Laura Hall Created Portland’s First Escape Room. Now She’s Literally Written the Book on Them.

Today, escape rooms are thought of as fun diversions—a group activity for a birthday party, or a corporate team-building exercise. Hall has always thought bigger.

Laura E. Hall IMAGE: Courtesy of Laura E. Hall

Almost a decade ago, Laura Hall (lauraehall.com) introduced Portland to the concept of escape rooms.

In 2014, it was a new idea to Hall herself. An avid puzzler, she and some friends experienced their first escape room on a trip to Seattle and decided on the way home to design their own. It was called Spark of Resistance. Participants entered the office of a missing undercover agent who had been working for a dystopian government’s Bureau of Propaganda, and were given an hour to investigate the clues left behind to figure out what happened to him.
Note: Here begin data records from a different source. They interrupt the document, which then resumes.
-- ==== Sys2Proof/Machine/Redundancy.lean ====
section
/-! DEFINITION. Rod redundancy (spec/14_rod_redundancy.md): the authority epoch, copies and messages between rods,
judgements and removal, the fence switches, switch-over, split control, REJOIN and tandem pairs. What a rod learns of its
partners over the carry links is read from `ps`, the rods as they are. -/

namespace Sys2Proof.Machine

def Rod.modRed (ρ : Rod) (f : RedS → RedS) : Rod := { ρ with red := f ρ.red }

/-! ### System mode as shown -/

/-- A system mode takes effect in the rod (R80, R108 to R110); OPERATE ends the bar of R96. -/
def Rod.setMode (ρ : Rod) (m voters : Nat) : Rod :=
  let prev := ρ.mode
  let ρ1 := ((((ρ.when (prev == SM.standby && m != SM.standby) (·.closeAccess 1)).incMod Fl.SYS_MODE_SEQ).p Fl.SYS_MODE_VOTERS voters).p Fl.SYS_MODE_PREV prev).p Fl.SYS_MODE_MODE m
  let ρ2 := { ρ1 with md := { ρ1.md with modeFt := ρ1.ft, modeUp := ρ1.ck.up, armFenced := ρ1.md.armFenced && m != SM.operate } }
  (ρ2.irq 0x001 0).flt 0x0101 sevInfo 0x001 [(0, 1, m), (1, 1, prev), (2, 1, voters)]

/-! ### Leads -/

/-- The rods after a rod in the order X, Y, Z, X (R492). -/
def after : RodId → List RodId
  | .x => [.y, .z]
  | .y => [.z, .x]
  | .z => [.x, .y]

/-- The default lead of an axis (R30). -/
def defaultLead (n : Axis) : RodId := RodId.ofCode n.val

/-- The lead that Arver placement chooses among rods (R256). -/
def Rod.arverLead (ρ : Rod) (n : Axis) (among : List RodId) : Option RodId :=
  let load (r : RodId) : Nat := (allAxes.filter fun m => m != n && ρ.rk.lead.get m == r).length
  let best := (among.map load).foldl min 3
  let ties := among.filter fun r => load r == best
  if ties.contains (defaultLead n) then some (defaultLead n) else ties.head?

/-- The new lead of an axis after `old` (R492, R256). -/
def Rod.nextLead (ρ : Rod) (n : Axis) (old : RodId) : Option RodId :=
  let sound := (after old).filter (ρ.healthy n)
  if ρ.b Fl.CT_CFG_PLACEMENT then ρ.arverLead n (allRods.filter sound.contains) else sound.head?

/-- Record 0x0730: the leads Arver placement chose, at ARMING 1 or a switch-over 2. -/
def Rod.arverRecord (ρ : Rod) (cause : Nat) : Rod :=
  ρ.when (ρ.b Fl.CT_CFG_PLACEMENT) (·.flt 0x0730 sevInfo 0x050 [(0, 1, ρ.leadsWord.toNat), (1, 1, cause)])

/-- The lead of an axis passes on (R492, R493, R496). The pending copy of the old lead is discarded unless planned; the new lead
runs its OUTER block at once, or, planned, at its regular tick. -/
def Rod.passLead (ρ : Rod) (n : Axis) (old new : RodId) (planned : Bool) : Rod :=
  let k := ρ.rk
  let mine := new == ρ.me
  let ρ1 := { ρ with rk := { k with
      lead := k.lead.set n new
      pend := if planned then k.pend else k.pend.set n []
      ready := if planned then k.ready else k.ready.set n false
      swRun := if mine && !planned then k.swRun.set n (some old) else k.swRun.set n none
      swCopy := if planned || mine then k.swCopy.set n none else k.swCopy.set n (some old) } }
  let ρ2 := ρ1.modRed fun d => { d with expect := d.expect.set n false, copyIn := d.copyIn.set n false
                                        tqBad := d.tqBad.set n 0, tqLast := d.tqLast.set n none }
  if mine then
    let first := ρ2.ft + (if planned then ρ2.divisor n else 1) * ρ2.tickNow / 2
    ρ2.fltA 0x0C20 sevInfo 0x0A0 n [(0, 1, n.val), (1, 1, old.code), (2, 1, new.code), (3, 1, b2n planned),
      (4, 2, ρ2.g Fl.CR_EPOCH_EPOCH), (8, 8, first)]
  else ρ2

/-- At ARMING entry Arver placement chooses the lead of every axis anew, in axis order (R256), among the live rods whose set is
connected and on; an axis without one keeps its lead. (DEDUCED, log entry 79) -/
def Rod.arverArm (ρ : Rod) : Rod :=
  if ρ.b Fl.CT_CFG_PLACEMENT = false then ρ
  else
    let pick (acc : List (Axis × RodId)) (n : Axis) : List (Axis × RodId) :=
      let load (r : RodId) : Nat := (acc.filter fun e => e.2 == r).length
      let on (r : RodId) : Bool := if r = ρ.me then ρ.rk.setOn.get n else (ρ.rk.pSet.get r.idx).get n
      let fit := allRods.filter fun r => ρ.live r && ρ.connected r n && on r
      let best := (fit.map load).foldl min 3
      let ties := fit.filter fun r => load r == best
      match if ties.contains (defaultLead n) then some (defaultLead n) else ties.head? with
      | some r => acc ++ [(n, r)]
      | none => acc
    (ρ.each (allAxes.foldl pick []) fun e q => { q with rk := { q.rk with lead := q.rk.lead.set e.1 e.2 } }).arverRecord 1

/-- Every axis that a rod leads passes to a new lead, where one is healthy. -/
def Rod.passLeads (ρ : Rod) (old : RodId) : Rod :=
  let axes := allAxes.filter fun n => ρ.rk.lead.get n == old
  let ρ1 := ρ.each axes fun n q =>
    match q.nextLead n old with
    | none => q
    | some r => q.passLead n old r false
  ρ1.when (!axes.isEmpty) (·.arverRecord 2)

/-! ### Epoch -/

/-- Whether epoch a is later than b (R478). -/
def laterEpoch (a b : Nat) : Bool :=
  let d := (a + 65536 - b) % 65536
  decide (1 ≤ d) && decide (d ≤ 32767)

/-- The epoch advances by 1 (R476). -/
def Rod.advanceEpoch (ρ : Rod) : Rod := (ρ.incMod Fl.CR_EPOCH_EPOCH).irq 0x0A0 2

/-- The latest valid epoch of the live partners. -/
def Rod.latestEpoch (ρ : Rod) : Option Nat :=
  ((ρ.me.partners.filter ρ.live).filterMap fun p => ρ.red.epochs.get p.idx).foldl
    (fun acc e => match acc with
      | none => some e
      | some a => some (if laterEpoch e a then e else a)) none

/-- Removals the rod itself has decided and not yet made effective. (DEDUCED, log entry 26) -/
def Rod.removalsDue (ρ : Rod) : Nat := (ρ.red.due.list.filter (·.isSome)).length

/-- The epoch a frame of a partner carries (R478, R497): a later valid epoch fences the rod, in UPDATE excepted.
(DEDUCED, log entry 26) -/
def Rod.seeEpoch (ρ : Rod) (src : RodId) (e : Epoch) : Rod :=
  if e.valid = false ∨ src = ρ.me then ρ
  else
    let n := e.num.toNat
    let own := ρ.g Fl.CR_EPOCH_EPOCH
    let ρ1 := ρ.modRed fun d => { d with epochs := d.epochs.set src.idx (some n) }
    if ρ.red.holds && (ρ.state == RS.ready || ρ.state == RS.active || ρ.state == RS.rejoin) &&
        laterEpoch n ((own + ρ.removalsDue) % 65536) then
      (((ρ1.flt 0x0C12 sevWithdraw 0x0A0 [(2, 2, own), (4, 2, n)]).passLeads ρ.me).fence).p Fl.RJ_STAT_RUN 0
    else ρ1

/-- A message with a stale epoch, or from a rod that does not lead, is discarded (R477). -/
def Rod.staleMsg (ρ : Rod) (src : RodId) (num : Nat) : Rod :=
  let ρ1 := ρ.inc Fl.CR_CNT_STALE
  if ρ.red.stale.contains (src, num) then ρ1
  else
    (ρ1.modRed fun d => { d with stale := d.stale ++ [(src, num)] }).flt 0x0C33 sevWarn 0x0A0 [(0, 1, src.code), (2, 2, num)]

/-- Receives a message under R477: `lead` asks that the sender leads the axis. (DEDUCED, log entry 25) -/
def Rod.accept (ρ : Rod) (src : RodId) (e : Epoch) (lead : Option Axis) (f : Rod → Rod) : Rod :=
  if src = ρ.me then ρ
  else
    let ρ1 := ρ.seeEpoch src e
    let ok := e.valid && e.num.toNat == ρ1.g Fl.CR_EPOCH_EPOCH && ρ1.red.holds &&
      (match lead with
        | none => true
        | some n => ρ1.rk.lead.get n == src)
    if ok then f ρ1 else ρ1.staleMsg src e.num.toNat

/-! ### Fence switches -/

/-- Whether the own switch that serves a partner is closed (R490). -/
def Rod.closedFor (ρ : Rod) (p : RodId) : Bool := p != ρ.me && RS.serving ρ.state && !ρ.red.shut.get p.idx

/-- FENCE_STAT as read (Table 14.8). -/
def Rod.fenceStat (ρ : Rod) : Word :=
  (ρ.gw Rg.FENCE_STAT &&& 0x8000FFFF#32) ||| BitVec.ofNat 32 (2 ^ 16 * rodMask (allRods.filter ρ.closedFor))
“People were very, very receptive to it,” Hall says. “The concept was still pretty new at the time, and escape rooms can seem intimidating at first, but people came to play and were enthusiastic about it. Now there’s a huge scene.”
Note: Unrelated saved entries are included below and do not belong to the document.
/-- LOCK_ACQUIRED (R124). -/
def execLockAcquired (r : RodId) (s : State) : Host.Outcome State Fault Refusal :=
  onRodV s r fun ps ρ => ρ.lockAcquired ps

/-- LOCKED_CLEAR (R124). -/
def execLockedClear (r : RodId) (s : State) : Host.Outcome State Fault Refusal := onRod s r fun ρ => ρ.lockedClear

/-- SRC_EXCLUDED (R117). -/
def execSrcExcluded (r cluster : RodId) (s : State) : Host.Outcome State Fault Refusal :=
  onRod s r fun ρ => ρ.srcExcluded cluster

/-- SRC_READMITTED (R118). -/
def execSrcReadmitted (r cluster : RodId) (s : State) : Host.Outcome State Fault Refusal :=
  onRod s r fun ρ => ρ.srcReadmitted cluster

/-- HOLD_EXPIRED (R120). -/
def execHoldExpired (r : RodId) (s : State) : Host.Outcome State Fault Refusal := onRod s r fun ρ => ρ.holdExpired

/-- XMOD_RETURN (R120). -/
def execXmodReturn (r : RodId) (s : State) : Host.Outcome State Fault Refusal := onRod s r fun ρ => ρ.xmodReturn

end Sys2Proof.Machine
end

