/-- A command alone in its queue, with its ranks and channels free, completes with the status, result, data and effect of Table
6.5 (spec/06_host_port.md R197, spec/06_host_port.md R198, spec/06_host_port.md R201, spec/06_host_port.md R204,
spec/06_host_port.md R222, spec/06_host_port.md Table 6.5, spec/19_security.md R615, spec/19_security.md R626,
spec/19_security.md R628). NOP completes with the FT. REG_WRITE of FAULT_IRQ writes it. REG_READ of a page register without side
effect and MEM_READ of a window word write it to ADDR, and DMA_BYTES counts. FAULT_EXPORT of one entry writes the oldest record.
LOCK_ACQ takes its ranks and LOCK_REL releases those held; both answer what QP_LOCKS then holds. REPORT_RING sets the ring.
IMAGE_VERIFY answers 0 with STAGED_OK, or the code of the failed step. ATTEST answers its index, and REFUSED where none is left.
The completion is written at CQ_TAIL with the phase, CQ_TAIL moves on, and nothing else changes. Under these conditions, of
state and operands alone, exec of NOP, REG_WRITE, REG_READ, MEM_READ, IMAGE_VERIFY, FAULT_EXPORT, ATTEST, LOCK_ACQ, LOCK_REL and
REPORT_RING each answer a next state. -/
def Obligations.QueueCommandsComplete : Prop :=
  ∀ (s : State) (r : RodId) (q : Fin 16) (cid : BitVec 16) (c : Cmd),
    let σ := s.rod r
    let d := c.desc
    let opc := d.opc.toNat
    let addr := d.addr.toNat
    let wr := 2 + σ.g (Fl.QP_CTRL_WR_CH q)
    let ends (i : Instr) (result : Nat) (ex : List Nat) (Q : Rod → Rod) (P : Rod → Prop) : Prop := completes i s fun t =>
      σ.posts (t.rod r) q cid 0 result d.irq ∧ σ.only (t.rod r) (endRegs q ++ ex) { Q (t.rod r) with hp := (t.rod r).hp } ∧ P (t.rod r)
    let same : Rod → Rod := fun _ => σ
    let counts (τ : Rod) (n : Nat) : Prop := τ.g (Fl.DMA_BYTES_BYTES wr) = min 0xFFFFFFFF (σ.g (Fl.DMA_BYTES_BYTES wr) + n)
    σ.waitsAlone q cid c → d.atFt = false →
      (opc = 0x00 → ends (.nop r q cid) σ.ft [] same fun _ => True) ∧
      (∀ (path : Path) (v : Word), opc = 0x02 → regPairs d = [(Rg.FAULT_IRQ, v)] → σ.hp.d3 = false → path.code = σ.me.code + 1 →
        σ.accepts path Rg.FAULT_IRQ → ends (.regWrite r q cid) 0 [Rg.FAULT_IRQ] same fun τ =>
          τ.gw Rg.FAULT_IRQ = (σ.gw Rg.FAULT_IRQ &&& ~~~0x1F1F#32) ||| (v &&& 0x1F1F#32)) ∧
      (∀ a, opc = 0x03 → d.len = 4#32 → d.devOff.toNat = a → 0x22000 ≤ a → a < 0x100000 → addr % 4 = 0 →
        sysServed (a % 0x1000) = true ∨ σ.pageOn (a / 0x1000) = true → σ.hiCap.find? (fun e => e.1 == a) = none →
        ((regRow a).map (·.rc)).getD 0#32 = 0#32 →
        ends (.regRead r q cid) 0 [Rg.DMA_BYTES wr] (fun τ => { σ with hiCap := τ.hiCap }) fun τ =>
          Out.hostWrite addr (leBytes 4 (σ.regView a).toNat) ∈ τ.out ∧ counts τ 4) ∧
      (∀ a, opc = 0x05 → d.len = 4#32 → d.devOff.toNat = a → addr % 4 = 0 → winAt a ≠ .none → σ.winOn (winAt a) = true →
        ends (.memRead r q cid) 4 [Rg.DMA_BYTES wr] same fun τ =>
          Out.hostWrite addr (leBytes 4 (σ.winWord a).toNat) ∈ τ.out ∧ counts τ 4) ∧
      (opc = 0x09 → d.len = 32#32 → addr % 32 = 0 → σ.unranked q →
        let l := σ.logRecords (argAt d 0x20 1 == 1)
        (l = [] → ends (.faultExport r q cid) 0 [] same fun _ => True) ∧
        (∀ e, l.head? = some e → ends (.faultExport r q cid) 1 [Rg.DMA_BYTES wr] same fun τ =>
          Out.hostWrite addr (recBytes e) ∈ τ.out ∧ counts τ 32)) ∧
      (opc = 0x0D → σ.unranked q → let m := argAt d 0x20 1
        ends (.lockAcq r q cid) m [Rg.QP_LOCKS q] same fun τ => τ.g (Fl.QP_LOCKS_HELD q) = m ∧
          ∀ k : Fin 4, τ.holder (k.val + 1) = if m.testBit k.val then q.val else 0xFF) ∧
      (opc = 0x0E → let was := σ.g (Fl.QP_LOCKS_HELD q)
        let gone := was &&& argAt d 0x20 1
        ends (.lockRel r q cid) (was - gone) [Rg.QP_LOCKS q] same fun τ => τ.g (Fl.QP_LOCKS_HELD q) = was - gone ∧
          ∀ k : Fin 4, τ.holder (k.val + 1) =
            if gone.testBit k.val = true ∧ σ.holder (k.val + 1) = q.val then 0xFF else σ.holder (k.val + 1)) ∧
      (opc = 0x0F → let n := d.len.toNat / 64
        ends (.reportRing r q cid) n [] same fun τ => (τ.qp q).ring = if n = 0 then none else some (addr, n, 0)) ∧
      (∀ v : Verdict, opc = 0x07 → σ.unranked q →
        let t := σ.g Fl.SEC_STAT_STAGED_TYPE
        let upd (ok : Bool) (τ : Rod) : Prop := τ.b Fl.SEC_STAT_STAGED_OK = ok ∧ τ.raised 0x004 5
        let regs : List Nat := [Rg.SEC_STAT, Rg.IRQ_RAW 0x004]
        (σ.sec.staged = [] → ends (.imageVerify r q cid v) 0x0405 regs same fun τ => upd false τ ∧ τ.recorded 0x0405 sevWarn 0x004) ∧
        (σ.sec.staged ≠ [] → σ.verifyImage t σ.sec.staged v = none → ends (.imageVerify r q cid v) 0 regs same (upd true)) ∧
        (∀ e, σ.sec.staged ≠ [] → σ.verifyImage t σ.sec.staged v = some e → ends (.imageVerify r q cid v) e.1 regs same fun τ =>
          upd false τ ∧ τ.recorded e.1 sevWarn e.2.1)) ∧
      (opc = 0x0C → σ.unranked q →
        (σ.otp.hss < 1048576 → ends (.attest r q cid) σ.otp.hss [Rg.DMA_BYTES wr, Rg.IRQ_RAW 0x004]
          (fun _ => { σ with otp := { σ.otp with hss := σ.otp.hss + 1 } })
          fun τ => σ.otp.hss + 1 = 943719 → τ.raised 0x004 4 ∧ τ.recorded 0x0430 sevWarn 0x004) ∧
        (1048576 ≤ σ.otp.hss → completes (.attest r q cid) s fun t => σ.posts (t.rod r) q cid 9 0x0431 d.irq ∧
          (σ.otp.empty = false → (t.rod r).recorded 0x0431 sevDegrade 0x004) ∧
          σ.only (t.rod r) (endRegs q) { σ with otp := { σ.otp with empty := true }, hp := (t.rod r).hp }))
At the time, there were only 20 escape room companies in the United States. There are now more than 2,000—and Hall, 36, is considered one of the top designers in the field.

She and her partner founded the interactive gaming company Meridian Adventure Co. in 2017, operating out of a space in Southeast Portland. She’s also created more than a dozen games around the country, including pop-ups for Adidas, New York Comic Con and Twitch. She’s won awards. She’s even written a book on the subject: Planning Your Escape: Strategy Secrets to Make You an Escape Room Superstar, which publishes Aug. 3 from Simon & Schuster, is part strategy guide, part history of immersive gaming.
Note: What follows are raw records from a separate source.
theorem Rod.flush_out_aux (l : List FaultRec) (ρ : Rod) :
    ∃ m, (ρ.each l fun r q => q.writeRec r true).out = ρ.out ++ m ∧ ∀ r ∈ l, Out.record r ∈ m := by
  induction l generalizing ρ with
  | nil => exact ⟨[], by simp [Rod.each]⟩
  | cons r t ih =>
    obtain ⟨m1, h1, hr⟩ := Rod.writeRec_out ρ r
    obtain ⟨m2, h2, ht⟩ := ih (ρ.writeRec r true)
    refine ⟨m1 ++ m2, ?_, ?_⟩
    · have : (ρ.each (r :: t) fun r q => q.writeRec r true) = ((ρ.writeRec r true).each t fun r q => q.writeRec r true) := rfl
      rw [this, h2, h1, List.append_assoc]
    · intro q hq
      rcases List.mem_cons.1 hq with e | e
      · subst e; exact List.mem_append_left _ hr
      · exact List.mem_append_right _ (ht q e)

/-- Every record of the command goes out to the partners, after what the rod had sent before (R191). -/
theorem Rod.flush_out (ρ : Rod) : ∃ m, ρ.flush.out = ρ.out ++ m ∧ ∀ r ∈ ρ.recBuf, Out.record r ∈ m :=
  Rod.flush_out_aux ρ.recBuf { ρ with recBuf := [] }

theorem insertRec_mem (r q : FaultRec) (l : List FaultRec) : q ∈ insertRec r l ↔ q = r ∨ q ∈ l := by
  induction l with
  | nil => simp [insertRec]
  | cons h t ih =>
    unfold insertRec
    split
    · simp
    · simp only [List.mem_cons, ih]
      constructor
      · rintro (e | e | e) <;> simp [e]
      · rintro (e | e | e) <;> simp [e]

/-- A detected fault is among the records of the command. -/
theorem Rod.fltAP_mem (ρ : Rod) (c sv pg ax ph : Nat) (d : List (Nat × Nat × Nat)) :
    (⟨BitVec.ofNat 64 ρ.ft, BitVec.ofNat 16 c, BitVec.ofNat 16 pg, BitVec.ofNat 8 ρ.me.code, BitVec.ofNat 8 ax,
      BitVec.ofNat 8 ph, BitVec.ofNat 8 sv, recData d⟩ : FaultRec) ∈ (ρ.fltAP c sv pg ax ph d).recBuf :=
  (insertRec_mem _ _ _).2 (.inl rfl)

/-! ### The canonical forms -/

end Sys2Proof.Machine
end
Today, escape rooms are thought of as fun diversions—a group activity for a birthday party, or a corporate team-building exercise. Hall has always thought bigger.

“We try to make stories that are truly going to transport the players,” she says. “A lot of the stories we tell are adventures. But, for example, with Spark of Resistance, it’s actually about the dystopian society and ‘What does censorship mean?’ There’s a power crisis. So it’s woven in, in ways that are enriching to the story and not distracting. But it’s deliberate.”

Hall and her partner are about to launch The Traveler’s Guide to Little Sodaburg, the first online game she and her husband have designed themselves, which she describes as a “colorful puzzle romp.” They also have a new in-person escape room called The Forgotten Forest coming to Meridian Adventure Co. in fall, in which guests investigate the attic hideout of a teenage girl obsessed with an ’80s TV show that never had a final episode.

“It’s an example of how escape rooms can be elevated. They can be artistic expression as well as a fun experience,” Hall says. “It’s more than fun. It’s an excuse to be transported for a time to somewhere else.”